Hal’s Reading Diary: May 2009
Hal’s appreciation of books that make you ‘see what is going on’ has coincided with a new interest in creative writing. His father, psychodynamic counsellor Roger Mills, ponders on the connection.
Over the last few weeks I have been reading the first volume of Chris Wooding’s Broken Sky series with Hal. The series looks like it is a hefty one – there are at least nine volumes listed for sale on Amazon – and we are only at the very beginning, but they appear to have had an immediate impact on Hal.
It isn’t just that there is the usual begging for another chapter when I close up the book and tell him that it is time to go to sleep. That is normal stuff for Hal. He would try to get more of pretty much any story if the choice was between it and the lights being turned out. No, what I’ve noticed about the Broken Sky books is that Hal really seems to appreciate the way they are written.

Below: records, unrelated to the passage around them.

-- ==== Sys2Proof/Proofs/DriveSupervision.lean ====
section
/-! Drive supervision: the over-limit count after a compared reply (R101). -/

namespace Sys2Proof.Machine

section OverCount

variable {p : ProfileEntry} {i count : Nat}

/-- The lower edge of R101's band is the truncated difference of `Nat`. -/
theorem lowerEdge_eq_sub (o h : Nat) : (if o < h then 0 else o - h) = o - h :=
  ite_eq_right_iff.mpr fun hlt => (Nat.sub_eq_zero_of_le hlt.le).symm

/-- The first line of R101: a reading above the over-limit is counted. -/
theorem overCount_of_above (h : p.overLimit < i) : overCount p i count = count + 1 := if_pos h

/-- The second line of R101: a reading at or below the lower edge clears the count. -/
theorem overCount_of_le_edge (h : i ≤ p.overLimit - p.hysteresis) : overCount p i count = 0 :=
  (if_neg (h.trans (Nat.sub_le _ _)).not_gt).trans (if_pos h)

/-- The third line of R101: a reading inside the band leaves the count. -/
theorem overCount_of_in_band (hlow : p.overLimit - p.hysteresis < i) (hhigh : i ≤ p.overLimit) :
    overCount p i count = count :=
  (if_neg hhigh.not_gt).trans (if_neg hlow.not_ge)

/-- Only a reading above the over-limit raises the count. -/
theorem overCount_le_of_not_above (hhigh : i ≤ p.overLimit) : overCount p i count ≤ count := by
  by_cases hedge : i ≤ p.overLimit - p.hysteresis
  · rw [overCount_of_le_edge hedge]
    exact Nat.zero_le _
  · rw [overCount_of_in_band (not_le.mp hedge) hhigh]

/-- With hysteresis 0 the band is empty: a reading at the over-limit clears the count. -/
theorem overCount_at_limit_of_no_hysteresis (hH : p.hysteresis = 0) : overCount p p.overLimit count = 0 :=
  overCount_of_le_edge (by rw [hH, Nat.sub_zero])

end OverCount

/-- Settles O49: the three lines of R101, and their cases at hysteresis 0 and at the over-limits 0 and 255. -/
theorem overLimitCount : Obligations.OverLimitCount := by
  intro p i count edge
  have hedge : edge = p.overLimit - p.hysteresis := lowerEdge_eq_sub _ _
  rw [hedge]
  refine ⟨overCount_of_above, overCount_of_le_edge, overCount_of_in_band, overCount_at_limit_of_no_hysteresis,
    fun hO => ⟨fun hi => ?_, ?_⟩, fun hO hi => ?_⟩
  · exact overCount_of_above (hO ▸ hi)
  · exact overCount_of_le_edge (Nat.zero_le _)
  · exact overCount_le_of_not_above (hO ▸ hi)

end Sys2Proof.Machine
end

section
/-! The dispatch by groups of commands, and what the operations of the branch pollers and of the table store keep of the segment
(`Kept`, Laws/Frame.lean). -/

namespace Sys2Proof.Machine

/-! ## The dispatch -/

/-- Every management command is its request arriving in slot 0 (R10). -/
theorem exec_of_asRequest {c : Instr} {q : Request} (h : c.asRequest = some q) (s : State) :
    exec c s = .next (requestArrives q s) := by
  cases c <;> simp only [Instr.asRequest, Option.some.injEq, reduceCtorEq] at h <;> subst h <;> rfl

/-- Every group command is its command slot arriving (R11). -/
theorem exec_of_asCommand {c : Instr} {k : CommandCode} {x : CommandSlot} (h : c.asCommand = some (k, x)) (s : State) :
    exec c s = .next (commandArrives k x s) := by
  cases c <;> simp only [Instr.asCommand, Option.some.injEq, Prod.mk.injEq, reduceCtorEq] at h <;>
    obtain ⟨rfl, rfl⟩ := h <;> rfl
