-- ==== Sys2Proof/Machine/Dispatch.lean ====
section
/-! DEFINITION. Sys2Proof/Machine/Dispatch.lean: `Exec` of 10_state.md R40 for a legal command word: what the completion step
(R39) does for each command of opcode_table.json, on the operands latched in LA and LB. -/

namespace Sys2Proof.Machine

def exec (i : Instr) (s : State) : Host.Outcome State Fault Refusal :=
  match i with
  | .faddQ => Sys2Proof.Machine.execFaddQ s
  | .fsubQ => Sys2Proof.Machine.execFsubQ s
  | .fmulQ => Sys2Proof.Machine.execFmulQ s
  | .fdivQ => Sys2Proof.Machine.execFdivQ s
  | .fclassQ => Sys2Proof.Machine.execFclassQ s
  | .fcvtQW => Sys2Proof.Machine.execFcvtQW s
  | .fcvtQWU => Sys2Proof.Machine.execFcvtQWU s
  | .fcvtQL => Sys2Proof.Machine.execFcvtQL s
  | .fcvtQLU => Sys2Proof.Machine.execFcvtQLU s
  | .fcvtQU128 => Sys2Proof.Machine.execFcvtQU128 s
  | .fcvtQU256 => Sys2Proof.Machine.execFcvtQU256 s
  | .fcvtQS => Sys2Proof.Machine.execFcvtQS s
  | .fcvtQD => Sys2Proof.Machine.execFcvtQD s
  | .fcvtWQ => Sys2Proof.Machine.execFcvtWQ s
  | .fcvtWUQ => Sys2Proof.Machine.execFcvtWUQ s
  | .fcvtLQ => Sys2Proof.Machine.execFcvtLQ s
  | .fcvtLUQ => Sys2Proof.Machine.execFcvtLUQ s
  | .fcvtU128Q => Sys2Proof.Machine.execFcvtU128Q s
  | .fcvtU256Q => Sys2Proof.Machine.execFcvtU256Q s
  | .fcvtSQ => Sys2Proof.Machine.execFcvtSQ s
  | .fcvtDQ => Sys2Proof.Machine.execFcvtDQ s
  | .addU128 => Sys2Proof.Machine.execAddU128 s
  | .subU128 => Sys2Proof.Machine.execSubU128 s
  | .mulU128 => Sys2Proof.Machine.execMulU128 s
  | .divU128 => Sys2Proof.Machine.execDivU128 s
  | .modU128 => Sys2Proof.Machine.execModU128 s
  | .divremU128 => Sys2Proof.Machine.execDivremU128 s
  | .andU128 => Sys2Proof.Machine.execAndU128 s
  | .orU128 => Sys2Proof.Machine.execOrU128 s
  | .xorU128 => Sys2Proof.Machine.execXorU128 s
  | .notU128 => Sys2Proof.Machine.execNotU128 s
  | .shlU128 => Sys2Proof.Machine.execShlU128 s
  | .shrU128 => Sys2Proof.Machine.execShrU128 s
  | .cmpuU128 => Sys2Proof.Machine.execCmpuU128 s
  | .highbitU128 => Sys2Proof.Machine.execHighbitU128 s
  | .lowbitU128 => Sys2Proof.Machine.execLowbitU128 s
  | .addU256 => Sys2Proof.Machine.execAddU256 s
  | .subU256 => Sys2Proof.Machine.execSubU256 s
  | .mulU256 => Sys2Proof.Machine.execMulU256 s
  | .divU256 => Sys2Proof.Machine.execDivU256 s
  | .modU256 => Sys2Proof.Machine.execModU256 s
  | .divremU256 => Sys2Proof.Machine.execDivremU256 s
  | .andU256 => Sys2Proof.Machine.execAndU256 s
  | .orU256 => Sys2Proof.Machine.execOrU256 s
  | .xorU256 => Sys2Proof.Machine.execXorU256 s
  | .notU256 => Sys2Proof.Machine.execNotU256 s
  | .shlU256 => Sys2Proof.Machine.execShlU256 s
  | .shrU256 => Sys2Proof.Machine.execShrU256 s
  | .cmpuU256 => Sys2Proof.Machine.execCmpuU256 s
  | .highbitU256 => Sys2Proof.Machine.execHighbitU256 s
  | .lowbitU256 => Sys2Proof.Machine.execLowbitU256 s

end Sys2Proof.Machine
end

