-- ==== Sys2Proof/Laws/PerInstr.lean ====
section
/-! SUPPORT. Sys2Proof/Laws/PerInstr.lean: what holds of every command as syntax, one lemma per constructor. -/

namespace Sys2Proof.Laws.WordFormat

/-- The command word of a command has bits 31:8 zero (30_encoding.md R70, R75), its OP fits one of R71's groups, and it decodes
to the command. -/
def Statement (i : Instr) : Prop :=
  (encode i).extractLsb' 8 24 = 0#24 ∧ legalWord (encode i) = true ∧ decode (encode i) = .ok i ∧ i.wf = true

theorem faddQ : Statement .faddQ := ⟨rfl, rfl, rfl, rfl⟩
theorem fsubQ : Statement .fsubQ := ⟨rfl, rfl, rfl, rfl⟩
theorem fmulQ : Statement .fmulQ := ⟨rfl, rfl, rfl, rfl⟩
theorem fdivQ : Statement .fdivQ := ⟨rfl, rfl, rfl, rfl⟩
theorem fclassQ : Statement .fclassQ := ⟨rfl, rfl, rfl, rfl⟩
theorem fcvtQW : Statement .fcvtQW := ⟨rfl, rfl, rfl, rfl⟩
theorem fcvtQWU : Statement .fcvtQWU := ⟨rfl, rfl, rfl, rfl⟩
theorem fcvtQL : Statement .fcvtQL := ⟨rfl, rfl, rfl, rfl⟩
theorem fcvtQLU : Statement .fcvtQLU := ⟨rfl, rfl, rfl, rfl⟩
theorem fcvtQU128 : Statement .fcvtQU128 := ⟨rfl, rfl, rfl, rfl⟩
theorem fcvtQU256 : Statement .fcvtQU256 := ⟨rfl, rfl, rfl, rfl⟩
theorem fcvtQS : Statement .fcvtQS := ⟨rfl, rfl, rfl, rfl⟩
theorem fcvtQD : Statement .fcvtQD := ⟨rfl, rfl, rfl, rfl⟩
theorem fcvtWQ : Statement .fcvtWQ := ⟨rfl, rfl, rfl, rfl⟩
theorem fcvtWUQ : Statement .fcvtWUQ := ⟨rfl, rfl, rfl, rfl⟩
theorem fcvtLQ : Statement .fcvtLQ := ⟨rfl, rfl, rfl, rfl⟩
theorem fcvtLUQ : Statement .fcvtLUQ := ⟨rfl, rfl, rfl, rfl⟩
theorem fcvtU128Q : Statement .fcvtU128Q := ⟨rfl, rfl, rfl, rfl⟩
theorem fcvtU256Q : Statement .fcvtU256Q := ⟨rfl, rfl, rfl, rfl⟩
theorem fcvtSQ : Statement .fcvtSQ := ⟨rfl, rfl, rfl, rfl⟩
theorem fcvtDQ : Statement .fcvtDQ := ⟨rfl, rfl, rfl, rfl⟩
theorem addU128 : Statement .addU128 := ⟨rfl, rfl, rfl, rfl⟩
theorem subU128 : Statement .subU128 := ⟨rfl, rfl, rfl, rfl⟩
theorem mulU128 : Statement .mulU128 := ⟨rfl, rfl, rfl, rfl⟩
theorem divU128 : Statement .divU128 := ⟨rfl, rfl, rfl, rfl⟩
theorem modU128 : Statement .modU128 := ⟨rfl, rfl, rfl, rfl⟩
theorem divremU128 : Statement .divremU128 := ⟨rfl, rfl, rfl, rfl⟩
theorem andU128 : Statement .andU128 := ⟨rfl, rfl, rfl, rfl⟩
theorem orU128 : Statement .orU128 := ⟨rfl, rfl, rfl, rfl⟩
theorem xorU128 : Statement .xorU128 := ⟨rfl, rfl, rfl, rfl⟩
theorem notU128 : Statement .notU128 := ⟨rfl, rfl, rfl, rfl⟩
theorem shlU128 : Statement .shlU128 := ⟨rfl, rfl, rfl, rfl⟩
theorem shrU128 : Statement .shrU128 := ⟨rfl, rfl, rfl, rfl⟩
theorem cmpuU128 : Statement .cmpuU128 := ⟨rfl, rfl, rfl, rfl⟩
theorem highbitU128 : Statement .highbitU128 := ⟨rfl, rfl, rfl, rfl⟩
theorem lowbitU128 : Statement .lowbitU128 := ⟨rfl, rfl, rfl, rfl⟩
theorem addU256 : Statement .addU256 := ⟨rfl, rfl, rfl, rfl⟩
theorem subU256 : Statement .subU256 := ⟨rfl, rfl, rfl, rfl⟩
theorem mulU256 : Statement .mulU256 := ⟨rfl, rfl, rfl, rfl⟩
theorem divU256 : Statement .divU256 := ⟨rfl, rfl, rfl, rfl⟩
theorem modU256 : Statement .modU256 := ⟨rfl, rfl, rfl, rfl⟩
theorem divremU256 : Statement .divremU256 := ⟨rfl, rfl, rfl, rfl⟩
theorem andU256 : Statement .andU256 := ⟨rfl, rfl, rfl, rfl⟩
theorem orU256 : Statement .orU256 := ⟨rfl, rfl, rfl, rfl⟩
theorem xorU256 : Statement .xorU256 := ⟨rfl, rfl, rfl, rfl⟩
theorem notU256 : Statement .notU256 := ⟨rfl, rfl, rfl, rfl⟩
theorem shlU256 : Statement .shlU256 := ⟨rfl, rfl, rfl, rfl⟩
theorem shrU256 : Statement .shrU256 := ⟨rfl, rfl, rfl, rfl⟩
theorem cmpuU256 : Statement .cmpuU256 := ⟨rfl, rfl, rfl, rfl⟩
theorem highbitU256 : Statement .highbitU256 := ⟨rfl, rfl, rfl, rfl⟩
theorem lowbitU256 : Statement .lowbitU256 := ⟨rfl, rfl, rfl, rfl⟩

end Sys2Proof.Laws.WordFormat
end

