/-- Settles O13: a clock cycle, a move of the host or of another master, and a level of the reset input each keep the
invariant. -/
theorem stepKeepsTheInvariant : Obligations.StepKeepsTheInvariant := by
  intro s t hi h
  obtain ⟨rest, hmove⟩ := step_effect h
  have hi' : Inv { s with inputs := rest } := hi
  rcases hmove with ⟨-, hclock⟩ | hagent | ⟨b, rfl⟩
  · exact hclock.inv hi'
  · exact hagent.inv hi'
  · exact hi'

end Sys2Proof.Machine
end

section
/-! Consequences for a run: which step changes results or DROP (10_state.md R23, R30), the countdown (R39), and that nothing
between acceptance and completion touches the command in flight (R24, R38). -/

namespace Sys2Proof.Machine

open Sys2Proof.Claims

/-! ## Results -/

theorem AgentMove.keeps_results {s t : State} (h : AgentMove s t) : t.res = s.res ∧ t.rem = s.rem := by
  cases h.effect with
  | unchanged same => exact ⟨same.res, same.rem⟩
  | accepted w _ same => exact ⟨same.res, same.rem⟩
  | dropped _ same => exact ⟨same.res, same.rem⟩

/-- A clock cycle that is neither a reset nor the last cycle of a command leaves the results. -/
theorem ClockEffect.keeps_results {s t : State} (h : ClockEffect s t) :
    (t.res = s.res ∧ t.rem = s.rem) ∨ s.resetLine = true ∨ (s.status.busy = true ∧ s.cnt ≤ 1) := by
  cases h with
  | reset asserted _ => exact .inr (.inl asserted)
  | completed busy due => exact .inr (.inr ⟨busy, due⟩)
  | counted _ _ eq => subst eq; exact .inl ⟨rfl, rfl⟩
  | idle eq => subst eq; exact .inl ⟨rfl, rfl⟩

/-- Settles O14: accesses and levels of the reset input keep the results, and so does every clock cycle but a reset and a
command's last one. -/
theorem resultsChangeOnlyAtCompletionOrReset : Obligations.ResultsChangeOnlyAtCompletionOrReset := by
  intro s t h changed
  have not_kept : ¬(t.res = s.res ∧ t.rem = s.rem) := by tauto
  obtain ⟨rest, ⟨hin, hclock⟩ | hagent | ⟨b, rfl⟩⟩ := step_effect h
  · exact ⟨hin, hclock.keeps_results.resolve_left not_kept⟩
  · exact absurd hagent.keeps_results not_kept
  · exact absurd ⟨rfl, rfl⟩ not_kept

/-! ## CMD writes and DROP -/

/-- The reset is the only clock cycle that clears DROP. -/
theorem ClockEffect.keeps_drop {s t : State} (h : ClockEffect s t) :
    t.status.drop = s.status.drop ∨ s.resetLine = true := by
  cases h with
  | reset asserted _ => exact .inr asserted
  | completed _ _ _ _ _ _ eq => subst eq; exact .inl rfl
  | counted _ _ eq => subst eq; exact .inl rfl
  | idle eq => exact .inl (by rw [eq])

/-- Acceptance is the only access that clears DROP. -/
theorem AgentMove.clears_drop {s t : State} (h : AgentMove s t) (before : s.status.drop = true)
    (after : t.status.drop = false) :
    s.status.busy = false ∧ t.status = Status.accepted (t.lcmd.extractLsb' 0 8) := by
  cases h.effect with
  | unchanged same => rw [same.status, before] at after; cases after
  | accepted w idle same => exact ⟨idle, by rw [same.status, same.lcmd]; rfl⟩
  | dropped _ same => rw [same.status] at after; cases after

/-- A CMD write (10_state.md R26), on a block that answers accesses. -/
theorem windowWrite_cmd {s : State} (w : Word) (h : Accessible s) : windowWrite 0x040 4 w s = .next (writeCmd w s) :=
  windowWrite_of_accessible h.1 h.2 rfl

theorem writeCmd_busy {s : State} (w : Word) (busy : s.status.busy = true) : writeCmd w s = dropCommand s := if_pos busy

theorem writeCmd_idle {s : State} (w : Word) (idle : s.status.busy = false) : writeCmd w s = acceptCommand w s := by
  simp [writeCmd, idle]

/-- Settles O5: the write reaches CMD, and an idle block accepts it. -/
theorem acceptanceLatchesTheOperands : Obligations.AcceptanceLatchesTheOperands := by
  intro w s hs idle
  refine ⟨latency_pos _ _, ?_⟩
  rw [windowWrite_cmd w hs, writeCmd_idle w idle]
  rfl

/-- Settles O6: the write reaches CMD, and a busy block drops it. -/
theorem commandWhileBusyIsDropped : Obligations.CommandWhileBusyIsDropped := by
  intro w s hs busy
  rw [windowWrite_cmd w hs, writeCmd_busy w busy, dropCommand, Status.dropped, busy]

/-- Settles O15: the drop sets DROP, acceptance and reset clear it, and no other move does. -/
theorem dropIsSticky : Obligations.DropIsSticky := by
  refine ⟨fun w s hs busy => ?_, fun w s hs idle => ?_, fun s asserted => ?_, fun s t h before after => ?_⟩
  · exact ⟨dropCommand s, by rw [windowWrite_cmd w hs, writeCmd_busy w busy], rfl⟩
  · exact ⟨acceptCommand w s, by rw [windowWrite_cmd w hs, writeCmd_idle w idle], rfl⟩
  · exact ⟨resetBlock s, if_pos asserted, rfl⟩
  · obtain ⟨rest, ⟨hin, hclock⟩ | hagent | ⟨b, rfl⟩⟩ := step_effect h
    · rcases hclock.keeps_drop with same | asserted
      · rw [same, show _ = true from before] at after; cases after
      · exact .inl ⟨asserted, hin⟩
    · exact .inr (hagent.clears_drop before after)
    · rw [show _ = true from before] at after; cases after
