-- ==== Sys2Proof/Machine/Interrupts.lean ====
section
/-! DEFINITION. Which interrupt is taken and how (60_exceptions.md R362, R366 to R372). -/

namespace Sys2Proof.Machine

/-- The interrupt causes (60_exceptions.md R362). -/
inductive Irq where
  | ssi
  | msi
  | sti
  | mti
  | sei
  | mei
  deriving DecidableEq, Repr

/-- The code of an interrupt, which is also its bit in `mip`, `mie` and `mideleg` (60_exceptions.md R362). -/
def irqCode : Irq → Nat
  | .ssi => 1
  | .msi => 3
  | .sti => 5
  | .mti => 7
  | .sei => 9
  | .mei => 11

/-- `pend(i)` (60_exceptions.md R368). -/
def State.irqPending (s : State) (i : Irq) : Bool := s.mipRead.getLsbD (irqCode i) && s.mie.getLsbD (irqCode i)

/-- `to_S(i)` (60_exceptions.md R368). -/
def State.irqToS (s : State) (i : Irq) : Bool := s.mideleg.getLsbD (irqCode i)

/-- `takeable(i)` (60_exceptions.md R368). -/
def State.irqTakeable (s : State) (i : Irq) : Bool :=
  s.irqPending i &&
    (if s.irqToS i then s.priv == .user || (s.priv == .supervisor && s.mstatus.sie)
     else s.priv != .machine || s.mstatus.mie)

/-- The order within a destination, highest first (60_exceptions.md R369). -/
def irqOrder : List Irq := [.mei, .msi, .mti, .sei, .ssi, .sti]

/-- The interrupt to take, if one can be: those destined for M-mode before those for S-mode (60_exceptions.md R369). -/
def State.pendingInterrupt (s : State) : Option Irq :=
  match irqOrder.find? (fun i => s.irqTakeable i && !s.irqToS i) with
  | some i => some i
  | none => irqOrder.find? (fun i => s.irqTakeable i && s.irqToS i)

/-- Taking an interrupt (60_exceptions.md R372): the saved pc is the next instruction's address, the trap value 0. -/
def State.takeInterrupt (s : State) (i : Irq) : State := { s with waiting := false }.trap true (irqCode i) s.pc 0

end Sys2Proof.Machine
end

He commented on this when we were a short way through volume one. I had put the book down and was just settling Hal in his bed when he looked at me and said. ‘I really like that book. It’s full of “wow” words.’ Though I had an inkling, I asked Hal to tell me more about ‘wow’ words. ‘They are words that are really powerful. You can see what is going on. Wow words are cool,’ was his response.
Until this moment I had not heard Hal make a comment on writing style before. This is not to say that he hadn’t been affected by it. Many times I’ve noticed how vivid writing grips his interest, while more plodding prose – for example a childhood favourite of mine, Henry Treece’s Legions of the Eagle which I tried to interest Hal in – leaves him looking around the room, bored and uninterested. But I had never heard him actually make a remark about style before.
This may appear to be a relatively trivial point. But I think it marks an important cognitive shift. In recognising that style makes a difference, you are recognising that words aren’t just simple, dispassionate conveyers of meaning, but that they vary in power. You are recognising that vividly expressive writing conveys meaning differently, more potently than matter-of-fact, unimaginative words can do. And you are recognising that it is important which words you yourself choose to use.
It is probably no accident that alongside this shift in understanding of how words work, Hal seems to be developing an interest in creative writing. Just before Christmas, inspired by the school play, he penned a couple of scenes of a play of his own (a ghoulish affair in which an army of skeleton soldiers kidnap a princess). Tenacity isn’t Hal’s strong suit, and work on the play petered out, but more recently at school they have been writing fables and Hal, clearly thoroughly into this, told us with great pride of the fable of the Dog and Frog which he co-authored with another child. Hal’s school are brilliant at commendations and he got a certificate of achievement for his fable. I expect something similar happened in T S Eliot’s boyhood.
The Broken Sky series by Chris Wooding is published by Scholastic.